4. Various of people dancing outside
5. SOUNDBITE (Spanish) Ana Celia Agustín, Regular Dancer at NRB Events:
"We women are a social regulator for violence. Harassment is a form of violence that we experience every day, and being able to reach a space where we feel tranquility, happiness, and respect, above all, gives us a lot of peace”
6. Older couple dancing
7. Various of people dancing
8. Young woman dancing with a hula hoop
9. People dancing in a circle
10. SOUNDBITE (Spanish) Mateo Cruz, Dancer and Member of NRB:
"I knew a lot about dancing, and my body always mixed it with alcohol, and here I rediscovered a new place, a new way to explore my body. It’s been a revelatory experience for me, discovering that I have all this inside me and that I can let go, I can express myself, I can completely free myself from what others think.”

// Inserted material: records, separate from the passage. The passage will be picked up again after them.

-- ==== Sys2Proof/Machine/Events.lean ====
section
/-! DEFINITION. The two external events: the tick (spec/41_timer.md R111, R120) and the power-on reset
(spec/70_reset_and_hazards.md R200, R201). -/

namespace Sys2Proof.Machine

/-- The tick with a commanded reset pending: the tick that finds `RSTC = 1` resets and does nothing else (R111, R120). -/
def State.tickPending (s : State) : State :=
  if s.rstc = 1 then s.resetNow else { s with rstc := s.rstc - 1 }.count

/-- `TICK` (R111). -/
def execTick (s : State) : Result := onInstance s (if s.rstp then s.tickPending else s.count)

/-- `POR` (R200, R201): enabled in every state. -/
def execPor (s : State) : Result := onInstance s s.resetNow

end Sys2Proof.Machine
end

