-- ==== Sys2Proof/Machine/Scheduler.lean ====
section
/-! DEFINITION. The Pulse Scheduler: the rows of the handler (spec/42_pulse_scheduler.md R125 to R130). -/

namespace Sys2Proof.Machine

/-- `CUR <- (CUR + 1) mod N` (R126, R132). -/
def State.advanceChannel (s : State) : State := { s with cur := (s.cur + 1) % s.cfg.n }

/-- Row `SetPinHigh` (R126): the channel advances before the row uses it. -/
def execIsrSetPinHigh (s : State) : Result :=
  handlerStep s .setPinHigh fun s =>
    (s.advanceChannel.drivePin true).program (preRollCompare s.cfg) 0#8 .waitPreRoll

/-- Row `WaitPreRoll` (R127). The explicit clear of `MF` in the nonzero case (spec/41_timer.md R118 (b)) clears a flag
that entry has cleared. -/
def execIsrWaitPreRoll (s : State) : Result :=
  handlerStep s .waitPreRoll fun s =>
    { s.program s.curChan.pt (preRollCount s.curChan.pt) .setPinLow with
      mf := if s.curChan.pt = 0#8 then s.mf else false }

/-- Row `SetPinLow`, short pulse (R128). -/
def execIsrSetPinLowShort (s : State) : Result :=
  handlerStep s .setPinLowShort fun s =>
    (s.drivePin false).program (shortCompare s.curChan.pt) 0#8 .waitFrameEnd

/-- Row `SetPinLow`, long pulse (R129). -/
def execIsrSetPinLowLong (s : State) : Result :=
  handlerStep s .setPinLowLong fun s =>
    (s.drivePin false).program (longCompare s.curChan.pt) 0#8 .setPinHigh

/-- Row `WaitFrameEnd` (R130). -/
def execIsrWaitFrameEnd (s : State) : Result :=
  handlerStep s .waitFrameEnd fun s => s.program frameEndCompare 0#8 .setPinHigh

end Sys2Proof.Machine
end

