-- ==== Sys2Proof/Machine/Bus.lean ====
section
/-! DEFINITION. The primitives over the register address space (spec/43_register_interface.md R150,
spec/20_memory.md R50, R51). -/

namespace Sys2Proof.Machine

/-- `RegRead(addr)` (R150). -/
def regRead (addr : Byte) (s : State) : Result := exec (decodeReg s.cfg (regWord false addr 0#8)) s

/-- `RegWrite(addr, v)` (R150). -/
def regWrite (addr v : Byte) (s : State) : Result := exec (decodeReg s.cfg (regWord true addr v)) s

/-- `MemRead(addr, n)` (R51): one byte is the only width. -/
def memRead (addr : Byte) (bytes : Nat) (s : State) : Result :=
  if bytes = 1 then regRead addr s else .refused (.accessWidth bytes)

/-- `MemWrite(addr, n, v)` (R50, R51): one byte is the only width. `RegWrite` takes a byte and the spec gives a `v`
above `0xFF` no meaning: the low 8 bits are written (log 18, DESIGN CHOICE). -/
def memWrite (addr : Byte) (bytes v : Nat) (s : State) : Result :=
  if bytes = 1 then regWrite addr (BitVec.ofNat 8 v) s else .refused (.accessWidth bytes)

end Sys2Proof.Machine
end

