-- ==== Sys2Proof/Safety.lean ====
section
/-! DEFINITION. What a sound state is (spec/10_state.md R37), the frames the claims name, and the intervals the
timing rules speak of, in the spec's numbers. -/

namespace Sys2Proof.Machine

/-- The invariants of R37 with what they rest on: a legal instance, arrays of `N` entries, the ranges of every
channel at the instance's (R25), and the latency bound (R178 (a)) on the model's own `env.late`. -/
structure State.Inv (s : State) : Prop where
  instance_valid : s.cfg.valid = true
  table_length : s.table.length = s.cfg.n
  pins_length : s.pins.length = s.cfg.n
  cur_lt : s.cur < s.cfg.n
  ranges : ∀ c ∈ s.table, c.minUs = s.cfg.rangeMinUs ∧ c.maxUs = s.cfg.rangeMaxUs
  idle_count : s.rstp = false → s.rstc = 0
  pending_count : s.rstp = true → 1 ≤ s.rstc ∧ s.rstc ≤ s.cfg.resetDelayTicks
  latency : s.env.late ≤ s.cfg.maxLatencyTicks

/-- `s` is reached: some number of steps leads to it from the reset of a legal instance, in surroundings that
announce any turns and any Host words. -/
def State.Reached (s : State) : Prop :=
  ∃ p env n, p.valid = true ∧ env.late ≤ p.maxLatencyTicks ∧
    Sys2Proof.core.run n (State.resetIn p env) = .next s

/-! ## Frames -/

/-- Every location of the register address space reads as before. -/
def sameRegisters (s t : State) : Prop := ∀ a, t.regByte a = s.regByte a

/-- Nothing but the answer differs, and every register reads as before. -/
def onlyAnswered (s t : State) : Prop := { t with answer := s.answer } = s ∧ sameRegisters s t

/-- Nothing but `EN[k]` and the answer differs: `EN[k]` is `v`, every other record and every other field of record
`k` is as before, and every address but `ENABLE[k]` reads as before. -/
def wroteEnable (k : Nat) (v : Bool) (s t : State) : Prop :=
  { t with table := s.table, answer := s.answer } = s ∧ t.table.length = s.table.length ∧
    (∀ j, t.chan j = if j = k then { s.chan k with en := v } else s.chan j) ∧
    ∀ a, classify s.cfg a ≠ .enable k → t.regByte a = s.regByte a

/-- Nothing but `PT[k]` and the answer differs: `PT[k]` is `v`, every other record and every other field of record
`k` is as before, and every address but `TICKS[k]` and `POSITION[k]` reads as before. -/
def wrotePulse (k v : Nat) (s t : State) : Prop :=
  { t with table := s.table, answer := s.answer } = s ∧ t.table.length = s.table.length ∧
    (t.chan k).pt.toNat = v ∧
    (∀ j, t.chan j = if j = k then { s.chan k with pt := (t.chan k).pt } else s.chan j) ∧
    ∀ a, classify s.cfg a ≠ .ticks k → classify s.cfg a ≠ .position k → t.regByte a = s.regByte a

/-- Nothing but what the handler writes differs: `PH`, `CUR`, `CNT`, `CMP`, `MF` and the pins (R35); every register
reads as before. -/
def onlyHandled (s t : State) : Prop :=
  { t with ph := s.ph, cur := s.cur, cnt := s.cnt, cmp := s.cmp, mf := s.mf, pins := s.pins } = s ∧
    t.pins.length = s.pins.length ∧ sameRegisters s t

/-- Nothing but the counter and the flag differs; every register reads as before. -/
def onlyCounted (s t : State) : Prop := { t with cnt := s.cnt, mf := s.mf } = s ∧ sameRegisters s t

/-- The step is the reset: `POR`, or the tick that finds `RSTC = 1` (R200). -/
def isReset (i : Instr) (s : State) : Prop := i = .por ∨ (i = .tick ∧ s.rstp = true ∧ s.rstc = 1)

/-- The reads of both ports: what R55 calls reads. -/
def isRead : Instr → Bool
  | .rdReset _ => true
  | .rdEnable _ _ => true
  | .rdPosition _ _ => true
  | .rdTicks _ _ => true
  | .rdUndef _ _ => true
  | .isEnabled _ _ => true
  | .getPos _ _ => true
  | .getUs _ _ => true
  | .wrResetZ => false
  | .wrResetNz _ => false
  | .wrEnable _ _ => false
  | .wrPosition _ _ => false
  | .wrTicks _ _ => false
  | .wrUndef _ _ => false
  | .enable _ _ => false
  | .disable _ _ => false
  | .setPos _ _ => false
  | .setUs _ _ => false
  | .opUndef7 _ _ => false
  | .opUndef8F _ _ _ => false
  | .isrSetPinHigh => false
  | .isrWaitPreRoll => false
  | .isrSetPinLowShort => false
  | .isrSetPinLowLong => false
  | .isrWaitFrameEnd => false
  | .tick => false
  | .por => false

/-- The channel whose `EN` bit the instruction is the write of: its channel operand (R23). -/
def enableTarget? : Instr → Option Nat
  | .rdReset _ => none
  | .wrResetZ => none
  | .wrResetNz _ => none
  | .rdEnable _ _ => none
  | .wrEnable k _ => some k.toNat
  | .rdPosition _ _ => none
  | .wrPosition _ _ => none
  | .rdTicks _ _ => none
  | .wrTicks _ _ => none
  | .rdUndef _ _ => none
  | .wrUndef _ _ => none
  | .enable idx _ => some idx.toNat
  | .disable idx _ => some idx.toNat
  | .isEnabled _ _ => none
  | .setPos _ _ => none
  | .getPos _ _ => none
  | .setUs _ _ => none
  | .getUs _ _ => none
  | .opUndef7 _ _ => none
  | .opUndef8F _ _ _ => none
  | .isrSetPinHigh => none
  | .isrWaitPreRoll => none
  | .isrSetPinLowShort => none
  | .isrSetPinLowLong => none
  | .isrWaitFrameEnd => none
  | .tick => none
  | .por => none

/-- The channel whose `PT` field the instruction is the write of: its channel operand (R24). -/
def pulseTarget? : Instr → Option Nat
  | .rdReset _ => none
  | .wrResetZ => none
  | .wrResetNz _ => none
  | .rdEnable _ _ => none
  | .wrEnable _ _ => none
  | .rdPosition _ _ => none
  | .wrPosition k _ => some k.toNat
  | .rdTicks _ _ => none
  | .wrTicks k _ => some k.toNat
  | .rdUndef _ _ => none
  | .wrUndef _ _ => none
  | .enable _ _ => none
  | .disable _ _ => none
  | .isEnabled _ _ => none
  | .setPos idx _ => some idx.toNat
  | .getPos _ _ => none
  | .setUs idx _ => some idx.toNat
  | .getUs _ _ => none
  | .opUndef7 _ _ => none
  | .opUndef8F _ _ _ => none
  | .isrSetPinHigh => none
  | .isrWaitPreRoll => none
  | .isrSetPinLowShort => none
  | .isrSetPinLowLong => none
  | .isrWaitFrameEnd => none
  | .tick => none
  | .por => none

/-! ## Intervals, in the spec's numbers -/

/-- `wait(c0, v)` (spec/41_timer.md R113). -/
def waitTicks (c0 v : Nat) : Nat := (v + 255 - c0) % 256 + 1

/-- The slot's length in ticks for `PT = pt` and `ISR_TRIM_TICKS = t` (spec/42_pulse_scheduler.md R136). -/
def slotTicks (t pt : Nat) : Nat :=
  if pt = 0 then 511 - t else if pt ≤ 190 then 510 - t else if pt = 191 then 766 - t else 512 - t

/-- The high time in ticks for `PT = pt` and `ISR_TRIM_TICKS = t` (R137). -/
def highTicks (t pt : Nat) : Nat := if pt = 0 then (64 - t) + 1 else (64 - t) + pt

/-- The state right after a `SetPinHigh` row: the slot of channel `CUR` begins (R126). -/
def State.slotStart (s : State) : Prop :=
  s.ph = .waitPreRoll ∧ s.cnt = 0#8 ∧ s.cmp.toNat = 64 - s.cfg.isrTrimTicks.val ∧ s.mf = false

end Sys2Proof.Machine
end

11. People dancing indoors
12. Older woman and little girl dancing indoors
13. Various of people dancing
14. SOUNDBITE (Spanish) Axel Martínez, Founder New Network of Dancers (NRB):
”Reality tells us, proves to us, that people want to dance. In other words, people don’t want everything that surrounds the consumer ritual of paying, of all that, what people really want is to dance, right?”
15. Various of people dancing outside
STORYLINE:
It’s 4 p.m. on a Sunday afternoon, and a pavilion in a Mexico City urban park is nearly packed.
The public is diverse, but everyone here wants the same thing: to dance freely, at no cost, without harassment or prejudice.
Twenty-somethings, children with their mothers, teenagers and elderly couples are carried away by the music, with no one seeming surprised by the moves of others.
From experimental jazz pieces and smooth Egyptian hip-hop to the more familiar pulse of cumbias crossed with a touch of electronic, people dance to it all.
The party was organized by the Nueva Red de Bailadores or NRB (New Network of Dancers), a collective that aims to create spaces where people can gather to dance freely.
There’s no cover charge, no booze, and no pressure to do the "right” moves.
The collective began nine years ago as a simple gathering of friends dancing freely in an apartment.
As word spread, their numbers swelled from 20 to 50, then more than 100, so they had to move to a park.
"The New Network of Dancers is (a community) of philosophy and action,” said Axel Martínez, one of the collective’s founders.
Building on its network of contacts, it has organized some 300 dancing sessions in ever more striking and unexpected spaces, such as old factories and gardens.
The latest NRB party featured two dance floors, one inside and one outside the pavilion, both areas filled with joy and lightness.
As organizers pointed out, their parties forgo police and security, fostering a sense of collective care where attendees look out for one another.
While social media videos and posts have played a role in promoting the dance parties, word-of-mouth has been key to make them so popular.